В период царствования Николая II традицию Собственных кухонь сохранили в полной мере. В Александровском дворце Царского Села, который с 1905 г. стал постоянной императорской резиденцией, кухонные помещения располагались в отдельном здании, поблизости от дворца (Кухонный корпус), и в подвальном помещении самого дворца.

В основном готовили для императорской семьи в Кухонном корпусе. От него для сообщения с дворцом в 1902 г. построили специальный подземный туннель, тщательно охраняемый. Это было связано с тем, что до Николая II жилые комнаты императорской семьи находились в правом крыле дворца и готовые кушанья носили в резиденцию прямо через обширную лужайку. В 1896 г. императорскую жилую половину перенесли в левое крыло, поэтому новым хозяевам дворца нежелательно было наблюдать из своих окон бесконечную беготню слуг между кухней и дворцом.

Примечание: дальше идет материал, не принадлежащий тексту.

-- ==== Sys2Proof/Tests/Slice0.lean ====
section
/-! SUPPORT. Our own checks of the model: an ill-formed operand for each check of WellFormed, small tests of one step each, and
for every statement of Certificates/Slice0/Obligations.lean that has hypotheses a state that meets them. What a test expects comes
from the rules of spec/ or, for the ciphers, from the standards that the spec names. -/

namespace Sys2Proof.Tests

set_option Elab.async false

open Sys2Proof Sys2Proof.Machine

/-! ### Small states -/

/-- The device running, as reset leaves everything else. -/
def up : State := { State.reset with phase := .running }

/-- Operand fields of an instruction word, as (lowest bit, value). -/
def word (l : List (Nat × Nat)) : BitVec 48 := BitVec.ofNat 48 (l.foldl (fun a p => a + p.2 * 2 ^ p.1) 0)

/-- A descriptor of 128 bytes from its fields, as (byte offset, value). -/
def desc (l : List (Nat × Nat)) : Bytes := leBytes 128 (l.foldl (fun a p => a + p.2 * 2 ^ (8 * p.1)) 0)

def bw : W64 := bindWord 1 2 0 1 1 2 false false false
def kern : Cmd := { desc := desc [(0, 0x30), (4, 1), (0x20, 0)], sq := 0, tenant := 2, phase := .running, slot := true, ran := true }
def ten : Tenant := { conf := false, pubKey := none, spill := none, removing := false, aborted := 0, lost := 0 }
def plotE : PlotEntry := { state := .active, owner := 2, size := 1, maxSize := 1, grans := [1] }
def leaf0 : Leaf := { tva := 0, size := 0, rights := 15, handle := 1, offset := 0 }

/-- Tenant 2 with job 1, plot 1 mapped at TVA 0, and command 0. -/
def pool : State := { up with
  tenants := [(2, ten)], jobs := [(1, { tenant := 2, groups := 1, scrMib := 1, accGroups := 2 })], plots := [(1, { cur := plotE })]
  leaves := [(2, [leaf0])], cmds := [(0, kern)], nextCmd := 1
  kslots := [(0, { job := 1, image := List.replicate 64 0, hash := 0 })] }

/-- Cell 0 bound to job 1 of tenant 2, running command 0 with the given threads. -/
def onCell (l : List (Nat × Thread)) : State := { pool with
  cells := [(0, { state := .bound, bind := bw, bindC := ~~~bw, threads := l, cmd := some 0 })] }

/-- A thread that can issue, with S1 to S4 as given. -/
def thr (a b c d : W64) : Thread := { s := [(1, a), (2, b), (3, c), (4, d)], resident := true }

def one (a b c d : W64) : State := onCell [(0, thr a b c d)]

/-- The state a command answers. -/
def after (i : Instr) (s : State) : State :=
  match exec i s with
  | .next t => t
  | _ => State.reset

/-- Register n of thread 0 of cell 0. -/
def reg (s : State) (n : Nat) : W64 := (((s.cell 0).thread? 0).map (fun t => t.getS n)).getD 0

/-- The trap cause of thread 0 of cell 0, with its detail. -/
def trapOf (s : State) : Nat × Nat :=
  let r := (((s.cell 0).thread? 0).map (·.trap)).getD 0
  ((r.extractLsb' 0 8).toNat, (r.extractLsb' 8 16).toNat)

/-! ### Well-formedness -/

theorem test_wf_cell : (Instr.hardFault 408 .regFile).wf = false ∧ (Instr.hardFault 407 .regFile).wf = true := by decide
theorem test_wf_add : (Instr.add 408 0 false 0).wf = false ∧ (Instr.vadd 500 0 0).wf = false ∧ (Instr.exit 407 0 0).wf = true := by decide
theorem test_wf_cells : (Instr.selftestComplete [1, 408]).wf = false ∧ (Instr.selftestComplete [1, 16]).wf = true := by decide
theorem test_wf_bed : (Instr.mergeDrain 24).wf = false ∧ (Instr.mergeDrain 23).wf = true := by decide
theorem test_wf_lane : (Instr.blockLock 6 0).wf = false ∧ (Instr.blockLock 5 36).wf = false ∧ (Instr.blockLock 5 35).wf = true := by decide
theorem test_wf_link : (Instr.ackTimeout 48).wf = false ∧ (Instr.ackTimeout 47).wf = true := by decide
theorem test_wf_flit : (Instr.idle 0 {}).wf = false ∧ (Instr.idle 0 { payload := List.replicate 240 0 }).wf = true := by decide +kernel
theorem test_wf_packet : (Instr.write 0 { gtag := [1] }).wf = false ∧ (Instr.write 0 {}).wf = true := by decide
theorem test_wf_markers : (Instr.markerSet 0 { markers := [⟨9, 0, 0, false, false⟩], skew := 0 }).wf = false ∧
    (Instr.markerSet 0 { markers := [⟨1, 0, 0, false, false⟩, ⟨1, 0, 1, false, false⟩], skew := 0 }).wf = false := by decide
theorem test_wf_read : (Instr.read 0 {} [⟨5, 0⟩]).wf = false ∧ (Instr.read 0 {} [⟨5, 1⟩]).wf = true := by decide
theorem test_wf_training : (Instr.stackTraining [⟨24, [], 0, 0⟩]).wf = false ∧ (Instr.stackTraining [⟨0, [], 0, 0⟩]).wf = true := by decide
theorem test_wf_sensor : (Instr.thermalTrip 20).wf = false ∧ (Instr.thermalTrip 56).wf = false ∧ (Instr.thermalTrip 55).wf = true := by decide
theorem test_wf_source : (Instr.translationFill (.cell 408 0) 0 0 0).wf = false ∧ (Instr.translationFill .trellis 0 0 0).wf = true := by decide
theorem test_wf_window : (Instr.bar4Access 0xFFFFFFFFF 2 none).wf = false ∧ (Instr.bar4Access 0 2 (some [1])).wf = false ∧
    (Instr.bar4Access 0 1 (some [1])).wf = true := by decide
theorem test_wf_address : (Instr.entdaa 0).wf = false ∧ (Instr.setdasa 1 0).wf = false ∧ (Instr.entdaa 8).wf = true := by decide
theorem test_wf_i3c : (Instr.i3cPrivateRead 2).wf = false ∧ (Instr.i3cPrivateWrite 2 0).wf = false ∧ (Instr.i3cPrivateRead 4).wf = true := by decide
theorem test_wf_cause : (Instr.platformReset 0 0).wf = false ∧ (Instr.platformReset 12 0).wf = false ∧ (Instr.platformReset 11 0).wf = true := by decide
theorem test_wf_offset : (Instr.criticalWrite .fw 2 0).wf = false ∧ (Instr.twinWrite .fw 0x40 0).wf = false ∧ (Instr.twinWrite .fw 0x840 0).wf = true ∧
    (Instr.pairCommit .fw 1 0).wf = false ∧ (Instr.latchingRead .fw 2).wf = false ∧ (Instr.readClear .fw 3).wf = false := by decide
theorem test_wf_size : (Instr.registerWrite .pcie 4 8 0).wf = false ∧ (Instr.registerWrite .pcie 4 2 0).wf = false ∧
    (Instr.registerWrite .pcie 8 8 0).wf = true := by decide

/-! ### The step -/

theorem witness_StepTakesFront : ({ up with pending := [.tokenAccrual] } : State).pending = [.tokenAccrual] ∧ up.pending = [] := by decide
theorem witness_MemoryCanonicalKept : Memory.wf [(5, 1), (9, 2)] = true ∧
    ∃ t, step ({ up with pending := [.tokenAccrual], mem := [(5, 1), (9, 2)] } : State) = .next t := ⟨by decide, _, rfl⟩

В подвале дворца располагалось девять обширных помещений, отведенных для «малых» кухонь и буфетов. В «Собственном буфете Их Величеств» варили кофе, кипятили молоко, сливки и шоколад. В «Собственной „Приспешной“ кухне»[72] готовили блюда, подаваемые на стол только в горячем виде. Для этого в подвальной кухне имелся очаг, пирожная духовая печь (в ней на Масленицу пекли блины), котел для нагревания воды, вертел и рошпор для приготовления шашлыков на березовых углях.

Несколько буфетов и кухонь обслуживали свиту и прислугу (буфет камер-юнгфер и комнатных девушек; буфет офицеров Сводного полка; Собачья кухня; Расхожий буфет, или Кофешенкская; Гофмаршальская кухня; Столовая; Помещение для отпуска вина).

Сохранилось поэтажное описание императорской кухни, находившейся в отдельном Кухонном корпусе, близ Александровского дворца в Царском Селе. На первом этаже Кухонного корпуса находилась Главная кухня, включавшая 16 помещений. В них располагалась пирожная (2 помещения), в которой выпекались пирожки. Кроме холодильника, в этой комнате стояли русские печи и посредине комнаты – длинный стол для выпеченных пирожков. В помещении главной кухни, кроме многочисленных столов (супмейстера, соусника и пр.), находилась плита. Из этого помещения отпускались завтраки и обеды по II, III и IV разрядам. В заготовочном отделении шла предварительная обработка продуктов к высочайшему столу. Из этого помещения отпускались завтраки и обеды для императорской семьи и их свиты. Из профессионального оборудования там находилась большая мраморная ступка для приготовления фаршей к протиранию. В этом помещении был установлен очаг для жарки мяса и дичи, как на вертеле, так и на рашпоре.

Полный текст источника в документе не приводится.